_What to work on:_
Could you set down exactly the lines of the data below, starting at the one that holds "source := 8" and ending at the one that holds "def execGput (c", both included, and only those?

_Records contained in a dataset:_
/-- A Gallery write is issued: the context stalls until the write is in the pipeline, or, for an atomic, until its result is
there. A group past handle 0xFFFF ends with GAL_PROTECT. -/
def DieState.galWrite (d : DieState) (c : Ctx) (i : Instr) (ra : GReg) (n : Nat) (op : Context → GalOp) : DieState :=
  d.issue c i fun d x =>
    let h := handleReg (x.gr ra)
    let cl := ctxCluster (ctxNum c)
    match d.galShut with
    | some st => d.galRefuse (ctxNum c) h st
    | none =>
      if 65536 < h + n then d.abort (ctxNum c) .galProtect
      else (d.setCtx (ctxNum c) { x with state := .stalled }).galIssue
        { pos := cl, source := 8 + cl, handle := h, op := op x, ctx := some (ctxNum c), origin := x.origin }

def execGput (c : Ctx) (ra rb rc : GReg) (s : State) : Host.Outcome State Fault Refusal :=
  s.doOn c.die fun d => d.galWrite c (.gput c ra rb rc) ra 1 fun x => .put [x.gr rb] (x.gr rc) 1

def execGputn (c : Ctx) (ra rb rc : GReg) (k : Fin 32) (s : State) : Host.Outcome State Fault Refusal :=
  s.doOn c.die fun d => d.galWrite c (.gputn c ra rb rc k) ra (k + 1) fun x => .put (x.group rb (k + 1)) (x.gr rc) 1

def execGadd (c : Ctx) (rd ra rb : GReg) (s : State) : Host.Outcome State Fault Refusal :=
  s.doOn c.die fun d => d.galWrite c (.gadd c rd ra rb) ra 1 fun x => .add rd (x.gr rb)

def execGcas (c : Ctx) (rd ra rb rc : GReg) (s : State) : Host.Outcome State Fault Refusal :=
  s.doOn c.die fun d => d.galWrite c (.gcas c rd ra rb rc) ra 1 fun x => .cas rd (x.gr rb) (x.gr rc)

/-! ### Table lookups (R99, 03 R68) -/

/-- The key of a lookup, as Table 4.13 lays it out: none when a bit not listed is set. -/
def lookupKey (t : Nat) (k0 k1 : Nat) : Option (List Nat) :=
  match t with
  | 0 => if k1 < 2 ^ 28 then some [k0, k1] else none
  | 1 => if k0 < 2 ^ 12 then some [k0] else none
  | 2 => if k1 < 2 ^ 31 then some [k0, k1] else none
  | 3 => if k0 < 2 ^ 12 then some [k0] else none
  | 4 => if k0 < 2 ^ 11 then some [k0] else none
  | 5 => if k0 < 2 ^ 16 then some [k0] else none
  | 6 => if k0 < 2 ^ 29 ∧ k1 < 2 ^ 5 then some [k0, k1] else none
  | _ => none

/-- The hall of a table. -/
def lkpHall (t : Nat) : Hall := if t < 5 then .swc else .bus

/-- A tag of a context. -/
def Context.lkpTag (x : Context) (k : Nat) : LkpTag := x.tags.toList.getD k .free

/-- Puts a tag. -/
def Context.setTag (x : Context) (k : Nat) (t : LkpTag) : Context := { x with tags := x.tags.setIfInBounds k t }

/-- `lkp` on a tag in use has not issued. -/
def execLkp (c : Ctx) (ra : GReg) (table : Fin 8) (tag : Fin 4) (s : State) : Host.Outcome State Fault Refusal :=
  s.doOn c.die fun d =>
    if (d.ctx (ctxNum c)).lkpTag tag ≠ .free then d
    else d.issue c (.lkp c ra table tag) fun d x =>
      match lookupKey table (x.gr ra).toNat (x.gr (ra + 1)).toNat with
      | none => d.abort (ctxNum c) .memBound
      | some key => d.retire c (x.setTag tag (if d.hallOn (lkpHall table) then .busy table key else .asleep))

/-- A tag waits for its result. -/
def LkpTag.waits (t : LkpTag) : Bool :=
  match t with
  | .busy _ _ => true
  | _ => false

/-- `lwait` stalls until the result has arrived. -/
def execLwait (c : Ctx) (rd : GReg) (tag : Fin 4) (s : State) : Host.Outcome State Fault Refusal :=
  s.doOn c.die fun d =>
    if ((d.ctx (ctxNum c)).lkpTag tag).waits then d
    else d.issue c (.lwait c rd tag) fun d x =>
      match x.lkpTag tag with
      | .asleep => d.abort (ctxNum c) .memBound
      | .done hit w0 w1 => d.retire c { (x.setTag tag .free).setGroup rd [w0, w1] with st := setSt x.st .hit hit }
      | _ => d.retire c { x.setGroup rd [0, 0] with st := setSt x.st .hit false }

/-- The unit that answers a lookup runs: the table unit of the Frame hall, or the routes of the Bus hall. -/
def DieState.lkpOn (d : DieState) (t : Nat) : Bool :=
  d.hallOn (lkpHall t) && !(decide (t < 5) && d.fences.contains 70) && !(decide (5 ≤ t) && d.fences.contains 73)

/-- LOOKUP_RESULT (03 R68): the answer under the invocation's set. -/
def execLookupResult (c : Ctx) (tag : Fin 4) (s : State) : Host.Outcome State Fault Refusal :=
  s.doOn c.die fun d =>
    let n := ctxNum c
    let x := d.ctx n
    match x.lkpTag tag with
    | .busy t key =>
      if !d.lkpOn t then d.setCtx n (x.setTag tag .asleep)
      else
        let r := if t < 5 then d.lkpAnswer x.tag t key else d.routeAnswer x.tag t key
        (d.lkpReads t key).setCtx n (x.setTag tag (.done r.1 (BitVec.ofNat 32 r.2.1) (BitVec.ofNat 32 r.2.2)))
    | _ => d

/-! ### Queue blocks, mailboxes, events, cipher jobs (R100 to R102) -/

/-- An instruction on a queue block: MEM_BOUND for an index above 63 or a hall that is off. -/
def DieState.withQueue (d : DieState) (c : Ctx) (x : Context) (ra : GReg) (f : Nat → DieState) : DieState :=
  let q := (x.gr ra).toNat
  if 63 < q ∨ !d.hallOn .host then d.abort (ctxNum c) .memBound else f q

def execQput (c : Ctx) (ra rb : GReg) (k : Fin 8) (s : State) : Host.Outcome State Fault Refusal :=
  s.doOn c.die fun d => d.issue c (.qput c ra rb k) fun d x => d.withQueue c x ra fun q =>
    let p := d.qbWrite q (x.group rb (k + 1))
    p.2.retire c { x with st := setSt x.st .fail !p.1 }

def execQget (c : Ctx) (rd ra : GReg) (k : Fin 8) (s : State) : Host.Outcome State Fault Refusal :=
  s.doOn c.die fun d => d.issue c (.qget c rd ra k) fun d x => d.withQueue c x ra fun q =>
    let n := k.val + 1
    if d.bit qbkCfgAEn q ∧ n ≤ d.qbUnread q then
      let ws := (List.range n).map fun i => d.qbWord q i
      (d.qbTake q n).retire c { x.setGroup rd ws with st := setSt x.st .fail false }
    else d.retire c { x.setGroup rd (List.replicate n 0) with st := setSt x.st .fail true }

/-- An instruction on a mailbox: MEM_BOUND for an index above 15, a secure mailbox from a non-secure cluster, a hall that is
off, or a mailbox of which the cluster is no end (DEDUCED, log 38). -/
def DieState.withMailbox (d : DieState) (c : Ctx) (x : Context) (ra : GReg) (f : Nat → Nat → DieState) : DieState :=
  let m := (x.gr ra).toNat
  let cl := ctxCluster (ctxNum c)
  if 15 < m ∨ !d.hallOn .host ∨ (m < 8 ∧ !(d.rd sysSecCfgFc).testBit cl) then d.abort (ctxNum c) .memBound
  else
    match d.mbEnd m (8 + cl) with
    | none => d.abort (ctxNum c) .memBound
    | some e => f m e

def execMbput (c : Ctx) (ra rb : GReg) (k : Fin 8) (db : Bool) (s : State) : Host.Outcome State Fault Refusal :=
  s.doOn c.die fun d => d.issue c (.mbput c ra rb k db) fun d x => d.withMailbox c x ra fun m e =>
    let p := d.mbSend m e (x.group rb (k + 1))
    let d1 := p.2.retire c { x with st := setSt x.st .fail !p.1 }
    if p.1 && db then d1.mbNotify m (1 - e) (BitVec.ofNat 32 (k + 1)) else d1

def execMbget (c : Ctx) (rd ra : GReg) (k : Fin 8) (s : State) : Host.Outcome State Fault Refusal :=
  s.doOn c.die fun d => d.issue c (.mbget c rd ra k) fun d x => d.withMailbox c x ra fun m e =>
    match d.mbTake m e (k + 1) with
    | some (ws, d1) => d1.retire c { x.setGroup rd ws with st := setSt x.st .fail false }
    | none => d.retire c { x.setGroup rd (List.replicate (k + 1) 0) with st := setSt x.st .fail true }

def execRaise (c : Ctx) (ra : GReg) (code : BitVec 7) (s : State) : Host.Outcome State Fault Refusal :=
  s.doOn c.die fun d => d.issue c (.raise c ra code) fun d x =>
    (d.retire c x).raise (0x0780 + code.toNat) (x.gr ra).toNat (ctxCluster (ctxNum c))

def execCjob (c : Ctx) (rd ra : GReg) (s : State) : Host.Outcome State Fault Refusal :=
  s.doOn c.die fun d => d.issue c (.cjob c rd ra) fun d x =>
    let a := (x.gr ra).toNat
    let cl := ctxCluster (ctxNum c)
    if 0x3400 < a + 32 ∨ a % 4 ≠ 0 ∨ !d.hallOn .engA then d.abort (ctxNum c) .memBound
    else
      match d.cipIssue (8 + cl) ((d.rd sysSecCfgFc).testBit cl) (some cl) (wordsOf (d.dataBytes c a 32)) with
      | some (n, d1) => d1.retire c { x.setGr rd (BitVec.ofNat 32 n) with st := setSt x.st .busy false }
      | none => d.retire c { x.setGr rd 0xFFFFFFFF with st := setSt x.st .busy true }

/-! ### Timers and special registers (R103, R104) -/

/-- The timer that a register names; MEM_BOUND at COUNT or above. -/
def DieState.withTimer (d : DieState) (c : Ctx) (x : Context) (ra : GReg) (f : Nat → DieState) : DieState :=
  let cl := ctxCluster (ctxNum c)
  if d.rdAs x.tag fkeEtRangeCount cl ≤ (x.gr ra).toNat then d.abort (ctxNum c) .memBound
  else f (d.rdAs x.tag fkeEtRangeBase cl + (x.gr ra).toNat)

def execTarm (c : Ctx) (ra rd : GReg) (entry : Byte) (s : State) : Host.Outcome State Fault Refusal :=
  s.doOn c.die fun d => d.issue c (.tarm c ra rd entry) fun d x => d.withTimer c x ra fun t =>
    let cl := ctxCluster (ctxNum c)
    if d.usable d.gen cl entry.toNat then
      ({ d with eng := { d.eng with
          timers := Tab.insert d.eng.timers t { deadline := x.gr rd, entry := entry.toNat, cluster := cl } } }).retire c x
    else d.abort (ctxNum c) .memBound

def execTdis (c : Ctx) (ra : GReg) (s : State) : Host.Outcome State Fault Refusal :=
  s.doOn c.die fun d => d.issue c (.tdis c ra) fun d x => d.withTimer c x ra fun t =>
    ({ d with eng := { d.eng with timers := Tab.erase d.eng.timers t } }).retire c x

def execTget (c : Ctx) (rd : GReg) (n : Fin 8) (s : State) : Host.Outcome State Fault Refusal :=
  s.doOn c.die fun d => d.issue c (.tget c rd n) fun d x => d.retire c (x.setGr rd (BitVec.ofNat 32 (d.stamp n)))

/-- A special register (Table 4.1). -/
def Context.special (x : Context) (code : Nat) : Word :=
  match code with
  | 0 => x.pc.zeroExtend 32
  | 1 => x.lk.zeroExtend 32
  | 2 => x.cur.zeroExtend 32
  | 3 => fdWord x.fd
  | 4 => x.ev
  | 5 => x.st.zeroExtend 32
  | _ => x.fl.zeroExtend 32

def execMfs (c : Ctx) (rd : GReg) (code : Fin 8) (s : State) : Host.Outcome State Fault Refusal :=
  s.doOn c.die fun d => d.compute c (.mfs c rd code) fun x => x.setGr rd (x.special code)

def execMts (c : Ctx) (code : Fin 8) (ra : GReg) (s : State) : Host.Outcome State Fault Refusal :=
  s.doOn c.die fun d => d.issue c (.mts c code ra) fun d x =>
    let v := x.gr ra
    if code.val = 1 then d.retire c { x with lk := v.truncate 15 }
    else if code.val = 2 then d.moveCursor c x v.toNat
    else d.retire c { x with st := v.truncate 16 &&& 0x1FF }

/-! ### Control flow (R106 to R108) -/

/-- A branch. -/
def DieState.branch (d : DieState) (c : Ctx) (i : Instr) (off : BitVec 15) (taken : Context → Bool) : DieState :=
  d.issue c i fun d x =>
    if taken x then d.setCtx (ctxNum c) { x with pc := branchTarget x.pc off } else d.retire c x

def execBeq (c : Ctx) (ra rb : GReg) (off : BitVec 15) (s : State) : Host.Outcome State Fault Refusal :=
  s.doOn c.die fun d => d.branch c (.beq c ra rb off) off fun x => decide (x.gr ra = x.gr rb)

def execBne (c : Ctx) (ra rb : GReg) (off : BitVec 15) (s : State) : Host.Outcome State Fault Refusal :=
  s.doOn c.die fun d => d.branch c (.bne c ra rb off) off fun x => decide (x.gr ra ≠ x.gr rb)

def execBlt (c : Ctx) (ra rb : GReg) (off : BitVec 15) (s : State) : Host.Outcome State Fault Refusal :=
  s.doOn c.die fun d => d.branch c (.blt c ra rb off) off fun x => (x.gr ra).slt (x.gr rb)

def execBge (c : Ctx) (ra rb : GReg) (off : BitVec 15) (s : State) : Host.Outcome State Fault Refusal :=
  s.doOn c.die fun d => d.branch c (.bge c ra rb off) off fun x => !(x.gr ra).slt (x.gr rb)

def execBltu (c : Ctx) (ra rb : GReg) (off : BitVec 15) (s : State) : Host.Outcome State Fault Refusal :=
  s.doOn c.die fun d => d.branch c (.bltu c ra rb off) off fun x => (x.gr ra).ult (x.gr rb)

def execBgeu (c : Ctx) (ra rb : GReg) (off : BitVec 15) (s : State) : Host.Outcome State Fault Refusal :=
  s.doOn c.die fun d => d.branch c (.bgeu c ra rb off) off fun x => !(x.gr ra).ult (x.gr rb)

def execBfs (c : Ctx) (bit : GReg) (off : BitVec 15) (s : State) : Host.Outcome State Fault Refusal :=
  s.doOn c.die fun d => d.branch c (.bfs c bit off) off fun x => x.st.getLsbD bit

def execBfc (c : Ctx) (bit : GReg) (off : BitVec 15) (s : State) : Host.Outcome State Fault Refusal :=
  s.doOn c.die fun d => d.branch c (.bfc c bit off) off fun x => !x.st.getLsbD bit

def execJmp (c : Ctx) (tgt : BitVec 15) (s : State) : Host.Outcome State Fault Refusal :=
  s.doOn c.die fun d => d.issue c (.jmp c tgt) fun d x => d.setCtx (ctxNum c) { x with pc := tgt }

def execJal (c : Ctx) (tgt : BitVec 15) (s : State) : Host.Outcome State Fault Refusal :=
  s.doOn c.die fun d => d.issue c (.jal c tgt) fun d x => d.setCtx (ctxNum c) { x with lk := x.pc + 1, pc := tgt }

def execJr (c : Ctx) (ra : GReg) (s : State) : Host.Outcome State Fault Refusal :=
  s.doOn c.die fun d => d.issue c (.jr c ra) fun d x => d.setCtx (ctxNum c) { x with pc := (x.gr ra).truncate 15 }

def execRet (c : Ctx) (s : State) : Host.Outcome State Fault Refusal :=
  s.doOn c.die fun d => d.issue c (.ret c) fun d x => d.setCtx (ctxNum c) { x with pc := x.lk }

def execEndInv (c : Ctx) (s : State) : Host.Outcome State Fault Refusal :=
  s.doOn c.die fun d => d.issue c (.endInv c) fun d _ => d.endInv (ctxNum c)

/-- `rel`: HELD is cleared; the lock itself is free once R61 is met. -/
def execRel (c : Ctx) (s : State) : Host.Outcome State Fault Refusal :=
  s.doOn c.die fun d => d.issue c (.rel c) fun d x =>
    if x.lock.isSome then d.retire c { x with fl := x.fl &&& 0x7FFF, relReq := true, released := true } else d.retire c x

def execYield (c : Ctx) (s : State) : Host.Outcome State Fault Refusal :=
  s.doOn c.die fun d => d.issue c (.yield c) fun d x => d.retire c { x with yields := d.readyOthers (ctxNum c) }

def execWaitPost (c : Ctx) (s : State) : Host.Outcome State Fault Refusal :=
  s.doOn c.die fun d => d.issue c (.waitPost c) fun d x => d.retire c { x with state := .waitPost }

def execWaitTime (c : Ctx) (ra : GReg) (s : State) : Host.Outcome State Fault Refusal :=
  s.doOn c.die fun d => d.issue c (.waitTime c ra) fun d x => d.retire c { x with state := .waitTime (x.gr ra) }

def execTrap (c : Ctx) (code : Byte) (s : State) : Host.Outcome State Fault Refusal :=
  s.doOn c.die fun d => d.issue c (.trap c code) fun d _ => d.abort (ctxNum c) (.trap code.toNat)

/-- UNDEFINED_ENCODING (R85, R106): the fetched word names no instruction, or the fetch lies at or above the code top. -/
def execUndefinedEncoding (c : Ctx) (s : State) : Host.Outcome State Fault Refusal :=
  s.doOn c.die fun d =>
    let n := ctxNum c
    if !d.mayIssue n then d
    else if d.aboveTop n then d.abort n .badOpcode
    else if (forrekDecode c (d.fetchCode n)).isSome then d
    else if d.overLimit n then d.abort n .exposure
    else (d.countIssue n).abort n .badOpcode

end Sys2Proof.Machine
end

_Result of this exercise:_
        { pos := cl, source := 8 + cl, handle := h, op := op x, ctx := some (ctxNum c), origin := x.origin }

def execGput (c : Ctx) (ra rb rc : GReg) (s : State) : Host.Outcome State Fault Refusal :=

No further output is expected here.